Provided data>
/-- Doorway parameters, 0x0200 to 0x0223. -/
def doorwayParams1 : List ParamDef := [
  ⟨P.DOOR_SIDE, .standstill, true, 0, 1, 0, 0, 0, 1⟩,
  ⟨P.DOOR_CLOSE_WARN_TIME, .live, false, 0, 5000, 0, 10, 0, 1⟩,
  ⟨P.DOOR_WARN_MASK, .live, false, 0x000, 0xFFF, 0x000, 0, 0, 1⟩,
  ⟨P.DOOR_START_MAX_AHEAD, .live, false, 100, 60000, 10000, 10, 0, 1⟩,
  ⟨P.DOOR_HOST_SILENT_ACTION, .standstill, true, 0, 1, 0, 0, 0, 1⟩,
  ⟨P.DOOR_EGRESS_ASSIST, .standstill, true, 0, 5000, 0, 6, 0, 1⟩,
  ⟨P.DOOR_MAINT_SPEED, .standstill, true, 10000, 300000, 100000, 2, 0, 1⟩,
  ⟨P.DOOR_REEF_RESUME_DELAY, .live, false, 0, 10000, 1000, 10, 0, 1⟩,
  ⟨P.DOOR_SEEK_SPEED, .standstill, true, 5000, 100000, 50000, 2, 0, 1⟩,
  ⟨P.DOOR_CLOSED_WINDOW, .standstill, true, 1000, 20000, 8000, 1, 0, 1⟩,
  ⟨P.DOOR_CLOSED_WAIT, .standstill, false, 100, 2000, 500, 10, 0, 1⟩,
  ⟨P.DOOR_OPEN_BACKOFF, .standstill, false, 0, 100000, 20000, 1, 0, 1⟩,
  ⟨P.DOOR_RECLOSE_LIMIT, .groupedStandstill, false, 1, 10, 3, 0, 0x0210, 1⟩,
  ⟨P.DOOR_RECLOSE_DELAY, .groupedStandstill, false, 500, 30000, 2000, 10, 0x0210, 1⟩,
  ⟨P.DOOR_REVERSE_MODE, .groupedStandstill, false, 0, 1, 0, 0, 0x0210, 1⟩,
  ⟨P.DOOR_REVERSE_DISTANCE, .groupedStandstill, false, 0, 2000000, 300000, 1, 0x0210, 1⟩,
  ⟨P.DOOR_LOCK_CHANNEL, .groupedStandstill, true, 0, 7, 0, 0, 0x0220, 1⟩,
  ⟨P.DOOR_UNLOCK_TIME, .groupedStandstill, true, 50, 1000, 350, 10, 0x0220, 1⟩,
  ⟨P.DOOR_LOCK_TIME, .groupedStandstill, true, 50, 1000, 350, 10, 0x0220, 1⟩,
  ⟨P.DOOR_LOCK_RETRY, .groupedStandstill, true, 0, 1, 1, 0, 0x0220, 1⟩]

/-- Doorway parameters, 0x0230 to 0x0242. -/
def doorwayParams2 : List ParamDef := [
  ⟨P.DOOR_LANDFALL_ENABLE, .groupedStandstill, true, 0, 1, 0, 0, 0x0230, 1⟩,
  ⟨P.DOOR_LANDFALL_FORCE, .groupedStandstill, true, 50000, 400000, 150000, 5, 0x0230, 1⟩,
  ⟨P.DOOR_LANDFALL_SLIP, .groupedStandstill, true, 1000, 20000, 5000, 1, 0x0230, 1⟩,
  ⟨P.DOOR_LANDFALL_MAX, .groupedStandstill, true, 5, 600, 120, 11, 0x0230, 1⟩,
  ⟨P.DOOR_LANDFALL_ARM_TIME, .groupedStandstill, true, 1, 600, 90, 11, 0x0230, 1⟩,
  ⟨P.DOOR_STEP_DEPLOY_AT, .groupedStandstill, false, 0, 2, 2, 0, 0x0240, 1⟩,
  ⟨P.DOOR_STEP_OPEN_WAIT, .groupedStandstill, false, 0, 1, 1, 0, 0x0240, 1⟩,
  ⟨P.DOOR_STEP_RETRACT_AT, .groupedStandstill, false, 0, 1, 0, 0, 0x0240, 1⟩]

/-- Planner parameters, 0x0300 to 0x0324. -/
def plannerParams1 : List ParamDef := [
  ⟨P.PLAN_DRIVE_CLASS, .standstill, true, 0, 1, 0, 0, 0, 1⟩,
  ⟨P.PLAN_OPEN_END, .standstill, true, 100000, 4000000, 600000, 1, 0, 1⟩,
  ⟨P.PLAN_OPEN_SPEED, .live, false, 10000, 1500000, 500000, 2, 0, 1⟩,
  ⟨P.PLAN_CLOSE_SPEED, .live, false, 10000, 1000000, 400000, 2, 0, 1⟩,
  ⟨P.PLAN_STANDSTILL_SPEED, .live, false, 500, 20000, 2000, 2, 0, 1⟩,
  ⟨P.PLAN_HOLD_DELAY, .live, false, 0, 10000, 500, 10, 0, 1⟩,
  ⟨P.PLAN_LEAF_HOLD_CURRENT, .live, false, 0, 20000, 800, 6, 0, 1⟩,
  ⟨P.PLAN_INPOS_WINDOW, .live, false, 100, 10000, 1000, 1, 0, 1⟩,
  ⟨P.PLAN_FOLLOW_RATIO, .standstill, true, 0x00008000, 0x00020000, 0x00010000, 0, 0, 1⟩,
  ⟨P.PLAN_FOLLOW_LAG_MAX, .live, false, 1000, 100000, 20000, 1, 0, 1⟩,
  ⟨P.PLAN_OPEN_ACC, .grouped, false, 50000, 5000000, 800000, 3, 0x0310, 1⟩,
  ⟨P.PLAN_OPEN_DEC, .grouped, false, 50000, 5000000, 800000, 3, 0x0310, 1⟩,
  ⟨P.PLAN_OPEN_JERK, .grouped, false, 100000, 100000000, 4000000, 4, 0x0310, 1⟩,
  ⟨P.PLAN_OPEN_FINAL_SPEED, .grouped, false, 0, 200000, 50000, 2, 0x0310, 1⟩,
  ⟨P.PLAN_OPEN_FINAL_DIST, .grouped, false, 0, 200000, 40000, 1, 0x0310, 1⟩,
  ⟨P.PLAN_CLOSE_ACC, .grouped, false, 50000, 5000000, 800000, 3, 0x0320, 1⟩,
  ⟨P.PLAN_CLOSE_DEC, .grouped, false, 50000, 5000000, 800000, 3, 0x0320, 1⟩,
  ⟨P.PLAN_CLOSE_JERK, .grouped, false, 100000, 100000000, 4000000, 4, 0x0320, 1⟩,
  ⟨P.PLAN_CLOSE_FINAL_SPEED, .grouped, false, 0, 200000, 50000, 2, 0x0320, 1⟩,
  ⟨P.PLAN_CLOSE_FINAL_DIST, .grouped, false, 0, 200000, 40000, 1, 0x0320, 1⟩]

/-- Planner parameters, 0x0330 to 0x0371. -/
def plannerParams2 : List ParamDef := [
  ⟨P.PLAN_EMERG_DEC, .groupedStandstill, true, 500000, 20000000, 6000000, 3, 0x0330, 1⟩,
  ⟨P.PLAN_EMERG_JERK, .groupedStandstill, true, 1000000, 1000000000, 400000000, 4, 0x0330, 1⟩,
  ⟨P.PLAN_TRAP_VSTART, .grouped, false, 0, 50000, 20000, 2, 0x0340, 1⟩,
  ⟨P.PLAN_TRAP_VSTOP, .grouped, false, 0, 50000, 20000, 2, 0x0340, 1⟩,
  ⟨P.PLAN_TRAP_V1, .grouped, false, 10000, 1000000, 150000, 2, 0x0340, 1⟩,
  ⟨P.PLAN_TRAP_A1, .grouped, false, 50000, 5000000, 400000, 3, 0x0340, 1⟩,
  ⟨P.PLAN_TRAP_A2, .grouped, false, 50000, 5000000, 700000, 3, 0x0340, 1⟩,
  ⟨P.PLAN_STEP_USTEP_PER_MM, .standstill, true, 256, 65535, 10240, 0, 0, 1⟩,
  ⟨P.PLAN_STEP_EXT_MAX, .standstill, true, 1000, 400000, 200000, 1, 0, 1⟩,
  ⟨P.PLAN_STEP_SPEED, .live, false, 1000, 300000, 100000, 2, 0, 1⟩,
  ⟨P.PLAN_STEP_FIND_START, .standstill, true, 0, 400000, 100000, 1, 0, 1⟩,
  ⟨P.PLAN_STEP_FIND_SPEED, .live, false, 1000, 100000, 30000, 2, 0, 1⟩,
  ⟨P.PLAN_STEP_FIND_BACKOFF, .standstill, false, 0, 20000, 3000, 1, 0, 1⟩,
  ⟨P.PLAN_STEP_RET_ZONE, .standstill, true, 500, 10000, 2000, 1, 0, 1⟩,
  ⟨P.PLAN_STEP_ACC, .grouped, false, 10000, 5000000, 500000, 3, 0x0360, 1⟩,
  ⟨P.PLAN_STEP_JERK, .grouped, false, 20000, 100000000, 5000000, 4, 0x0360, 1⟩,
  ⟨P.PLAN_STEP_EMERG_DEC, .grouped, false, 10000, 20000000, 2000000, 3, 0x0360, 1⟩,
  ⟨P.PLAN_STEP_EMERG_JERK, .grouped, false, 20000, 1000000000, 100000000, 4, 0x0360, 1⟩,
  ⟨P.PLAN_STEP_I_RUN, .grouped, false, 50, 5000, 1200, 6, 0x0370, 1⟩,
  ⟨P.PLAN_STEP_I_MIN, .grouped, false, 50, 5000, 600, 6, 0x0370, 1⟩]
* * *
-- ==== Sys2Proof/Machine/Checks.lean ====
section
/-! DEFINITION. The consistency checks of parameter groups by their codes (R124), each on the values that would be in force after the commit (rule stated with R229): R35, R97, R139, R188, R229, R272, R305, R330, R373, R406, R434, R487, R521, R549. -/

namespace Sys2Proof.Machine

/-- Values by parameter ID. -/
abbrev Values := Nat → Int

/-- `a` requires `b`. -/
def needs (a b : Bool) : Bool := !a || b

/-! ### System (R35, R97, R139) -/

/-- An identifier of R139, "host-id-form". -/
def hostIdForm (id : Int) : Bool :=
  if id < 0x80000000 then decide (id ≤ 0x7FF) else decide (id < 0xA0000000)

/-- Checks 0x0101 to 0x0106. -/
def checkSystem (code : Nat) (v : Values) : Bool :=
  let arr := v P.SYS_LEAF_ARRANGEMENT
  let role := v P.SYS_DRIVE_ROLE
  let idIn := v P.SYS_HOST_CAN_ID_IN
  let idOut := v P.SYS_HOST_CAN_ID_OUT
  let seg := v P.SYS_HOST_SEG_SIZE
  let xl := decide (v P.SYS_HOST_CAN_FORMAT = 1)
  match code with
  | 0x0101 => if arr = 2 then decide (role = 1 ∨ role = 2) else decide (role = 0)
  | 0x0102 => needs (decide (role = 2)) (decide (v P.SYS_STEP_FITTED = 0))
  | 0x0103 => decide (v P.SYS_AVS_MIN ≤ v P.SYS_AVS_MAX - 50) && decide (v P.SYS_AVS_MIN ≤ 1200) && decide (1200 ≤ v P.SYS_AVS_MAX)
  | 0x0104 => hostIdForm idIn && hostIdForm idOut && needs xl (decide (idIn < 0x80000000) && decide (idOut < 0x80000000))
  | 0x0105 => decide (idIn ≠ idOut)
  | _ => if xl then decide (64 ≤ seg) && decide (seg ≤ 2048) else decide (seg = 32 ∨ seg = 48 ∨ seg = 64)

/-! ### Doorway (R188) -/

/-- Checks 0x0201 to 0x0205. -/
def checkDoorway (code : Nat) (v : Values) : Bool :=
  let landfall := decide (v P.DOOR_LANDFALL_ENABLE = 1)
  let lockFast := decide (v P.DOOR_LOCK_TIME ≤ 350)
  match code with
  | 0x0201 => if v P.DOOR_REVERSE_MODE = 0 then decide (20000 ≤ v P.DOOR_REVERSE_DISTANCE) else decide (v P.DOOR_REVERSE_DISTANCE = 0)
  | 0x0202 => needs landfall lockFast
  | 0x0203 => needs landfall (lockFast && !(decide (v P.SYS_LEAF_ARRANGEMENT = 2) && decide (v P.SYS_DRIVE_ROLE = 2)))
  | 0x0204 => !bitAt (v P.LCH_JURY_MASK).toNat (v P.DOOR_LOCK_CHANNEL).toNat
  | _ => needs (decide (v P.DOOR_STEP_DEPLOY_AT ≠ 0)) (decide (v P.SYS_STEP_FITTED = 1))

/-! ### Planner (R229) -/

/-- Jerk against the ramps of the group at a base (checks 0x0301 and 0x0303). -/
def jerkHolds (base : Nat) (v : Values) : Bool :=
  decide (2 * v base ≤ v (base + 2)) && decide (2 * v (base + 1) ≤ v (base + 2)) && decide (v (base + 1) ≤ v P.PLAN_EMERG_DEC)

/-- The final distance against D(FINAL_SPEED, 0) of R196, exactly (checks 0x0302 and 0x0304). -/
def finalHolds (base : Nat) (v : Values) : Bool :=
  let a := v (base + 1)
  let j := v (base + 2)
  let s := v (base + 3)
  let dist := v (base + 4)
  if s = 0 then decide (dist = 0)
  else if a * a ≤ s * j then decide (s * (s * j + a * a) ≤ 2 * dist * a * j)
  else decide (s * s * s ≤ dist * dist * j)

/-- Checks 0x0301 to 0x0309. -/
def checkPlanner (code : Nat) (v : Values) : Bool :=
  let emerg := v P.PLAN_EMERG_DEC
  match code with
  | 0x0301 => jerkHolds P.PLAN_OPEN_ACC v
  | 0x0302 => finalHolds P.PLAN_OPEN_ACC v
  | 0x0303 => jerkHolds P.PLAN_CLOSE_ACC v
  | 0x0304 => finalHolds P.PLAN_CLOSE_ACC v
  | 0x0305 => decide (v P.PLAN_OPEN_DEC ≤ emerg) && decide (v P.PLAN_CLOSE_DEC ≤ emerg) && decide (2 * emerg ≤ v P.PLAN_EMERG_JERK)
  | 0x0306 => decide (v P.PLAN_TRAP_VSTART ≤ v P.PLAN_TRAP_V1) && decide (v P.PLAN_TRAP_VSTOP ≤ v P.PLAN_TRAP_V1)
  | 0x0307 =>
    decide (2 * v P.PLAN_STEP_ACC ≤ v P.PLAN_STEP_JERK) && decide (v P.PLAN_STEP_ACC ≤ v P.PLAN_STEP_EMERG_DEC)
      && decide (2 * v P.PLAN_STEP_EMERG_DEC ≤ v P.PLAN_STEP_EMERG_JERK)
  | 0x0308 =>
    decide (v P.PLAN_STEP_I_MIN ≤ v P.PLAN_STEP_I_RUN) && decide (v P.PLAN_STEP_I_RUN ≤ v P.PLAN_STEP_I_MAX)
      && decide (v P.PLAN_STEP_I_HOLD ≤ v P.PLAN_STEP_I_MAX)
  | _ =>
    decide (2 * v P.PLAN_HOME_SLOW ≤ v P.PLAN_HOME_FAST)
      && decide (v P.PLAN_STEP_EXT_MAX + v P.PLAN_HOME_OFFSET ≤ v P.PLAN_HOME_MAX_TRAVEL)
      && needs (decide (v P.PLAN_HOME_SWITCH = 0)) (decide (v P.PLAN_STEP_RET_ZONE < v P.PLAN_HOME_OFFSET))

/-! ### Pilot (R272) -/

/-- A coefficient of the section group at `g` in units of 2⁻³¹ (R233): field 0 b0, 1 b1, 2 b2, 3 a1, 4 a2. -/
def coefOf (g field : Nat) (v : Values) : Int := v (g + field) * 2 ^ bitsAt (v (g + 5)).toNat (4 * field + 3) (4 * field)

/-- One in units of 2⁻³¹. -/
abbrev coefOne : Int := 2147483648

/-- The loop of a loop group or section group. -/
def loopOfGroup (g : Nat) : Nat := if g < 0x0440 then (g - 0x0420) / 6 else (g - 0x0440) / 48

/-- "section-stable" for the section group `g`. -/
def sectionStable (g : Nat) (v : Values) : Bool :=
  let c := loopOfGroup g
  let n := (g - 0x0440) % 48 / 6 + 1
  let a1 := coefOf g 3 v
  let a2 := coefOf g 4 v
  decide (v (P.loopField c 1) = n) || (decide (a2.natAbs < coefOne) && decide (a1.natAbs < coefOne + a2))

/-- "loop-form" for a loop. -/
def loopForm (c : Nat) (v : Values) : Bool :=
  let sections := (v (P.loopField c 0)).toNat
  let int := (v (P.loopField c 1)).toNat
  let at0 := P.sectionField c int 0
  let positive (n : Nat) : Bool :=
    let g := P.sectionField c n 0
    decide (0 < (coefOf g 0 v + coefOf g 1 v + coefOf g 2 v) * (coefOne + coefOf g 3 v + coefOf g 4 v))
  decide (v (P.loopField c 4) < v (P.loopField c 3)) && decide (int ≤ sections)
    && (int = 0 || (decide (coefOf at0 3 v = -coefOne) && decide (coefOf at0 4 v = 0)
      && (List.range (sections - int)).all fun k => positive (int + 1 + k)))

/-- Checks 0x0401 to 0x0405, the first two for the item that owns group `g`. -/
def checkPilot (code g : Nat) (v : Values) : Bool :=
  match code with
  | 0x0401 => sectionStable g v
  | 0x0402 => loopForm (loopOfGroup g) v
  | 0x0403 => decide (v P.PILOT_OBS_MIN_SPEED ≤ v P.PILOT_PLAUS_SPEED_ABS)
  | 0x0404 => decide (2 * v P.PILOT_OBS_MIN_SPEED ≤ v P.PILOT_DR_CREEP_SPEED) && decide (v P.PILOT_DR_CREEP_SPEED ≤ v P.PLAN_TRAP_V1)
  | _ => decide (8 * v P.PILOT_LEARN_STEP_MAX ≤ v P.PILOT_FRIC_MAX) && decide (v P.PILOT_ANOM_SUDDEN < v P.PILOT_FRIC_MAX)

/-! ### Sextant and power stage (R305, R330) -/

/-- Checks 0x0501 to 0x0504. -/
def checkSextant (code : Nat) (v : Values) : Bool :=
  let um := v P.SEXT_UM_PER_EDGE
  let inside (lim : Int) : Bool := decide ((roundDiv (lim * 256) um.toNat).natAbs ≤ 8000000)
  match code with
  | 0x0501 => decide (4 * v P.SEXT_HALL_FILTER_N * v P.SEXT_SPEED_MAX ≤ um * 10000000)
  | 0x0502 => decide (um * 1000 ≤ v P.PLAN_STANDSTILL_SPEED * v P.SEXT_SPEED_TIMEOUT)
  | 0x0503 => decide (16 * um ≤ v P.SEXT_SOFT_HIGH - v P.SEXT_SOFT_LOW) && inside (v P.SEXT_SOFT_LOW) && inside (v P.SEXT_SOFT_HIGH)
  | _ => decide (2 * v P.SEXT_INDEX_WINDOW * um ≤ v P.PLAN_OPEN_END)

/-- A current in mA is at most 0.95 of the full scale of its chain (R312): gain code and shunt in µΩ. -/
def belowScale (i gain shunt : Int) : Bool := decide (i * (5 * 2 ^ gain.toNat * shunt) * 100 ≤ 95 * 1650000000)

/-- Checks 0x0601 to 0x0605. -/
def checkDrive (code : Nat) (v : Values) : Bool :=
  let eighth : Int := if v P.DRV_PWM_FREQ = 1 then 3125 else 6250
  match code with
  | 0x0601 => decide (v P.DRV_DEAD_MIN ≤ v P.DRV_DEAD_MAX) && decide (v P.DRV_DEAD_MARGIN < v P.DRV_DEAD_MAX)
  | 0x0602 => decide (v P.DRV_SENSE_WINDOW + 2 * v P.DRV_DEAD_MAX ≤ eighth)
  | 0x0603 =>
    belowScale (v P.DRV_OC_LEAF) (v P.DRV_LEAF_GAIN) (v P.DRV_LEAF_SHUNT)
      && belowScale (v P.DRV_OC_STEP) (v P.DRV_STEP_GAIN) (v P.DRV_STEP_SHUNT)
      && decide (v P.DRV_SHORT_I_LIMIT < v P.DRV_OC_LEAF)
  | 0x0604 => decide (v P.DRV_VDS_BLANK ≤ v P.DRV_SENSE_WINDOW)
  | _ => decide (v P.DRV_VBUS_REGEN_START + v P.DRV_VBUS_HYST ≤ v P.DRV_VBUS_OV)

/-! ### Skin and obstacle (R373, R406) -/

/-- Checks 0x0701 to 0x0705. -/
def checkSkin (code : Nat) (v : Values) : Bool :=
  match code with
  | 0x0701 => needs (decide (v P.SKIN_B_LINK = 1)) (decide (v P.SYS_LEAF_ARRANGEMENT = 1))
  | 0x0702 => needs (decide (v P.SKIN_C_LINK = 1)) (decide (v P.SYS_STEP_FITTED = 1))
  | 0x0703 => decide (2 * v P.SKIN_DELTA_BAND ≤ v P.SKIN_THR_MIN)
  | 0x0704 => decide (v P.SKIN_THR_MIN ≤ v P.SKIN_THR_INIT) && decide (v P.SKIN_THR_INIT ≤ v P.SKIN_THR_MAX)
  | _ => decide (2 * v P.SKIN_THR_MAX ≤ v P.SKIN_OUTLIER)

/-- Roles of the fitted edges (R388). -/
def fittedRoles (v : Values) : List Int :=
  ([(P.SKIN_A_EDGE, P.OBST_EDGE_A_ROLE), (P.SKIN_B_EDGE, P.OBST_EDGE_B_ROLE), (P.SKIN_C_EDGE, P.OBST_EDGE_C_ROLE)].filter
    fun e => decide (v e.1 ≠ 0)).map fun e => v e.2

Goal of the exercise> Take exactly the lines from the one containing "(loopOfGroup g) v" through the one containing "(R305, R330) -/" in the data above, and output them with nothing added.

Response>
  | 0x0402 => loopForm (loopOfGroup g) v
  | 0x0403 => decide (v P.PILOT_OBS_MIN_SPEED ≤ v P.PILOT_PLAUS_SPEED_ABS)
  | 0x0404 => decide (2 * v P.PILOT_OBS_MIN_SPEED ≤ v P.PILOT_DR_CREEP_SPEED) && decide (v P.PILOT_DR_CREEP_SPEED ≤ v P.PLAN_TRAP_V1)
  | _ => decide (8 * v P.PILOT_LEARN_STEP_MAX ≤ v P.PILOT_FRIC_MAX) && decide (v P.PILOT_ANOM_SUDDEN < v P.PILOT_FRIC_MAX)

/-! ### Sextant and power stage (R305, R330) -/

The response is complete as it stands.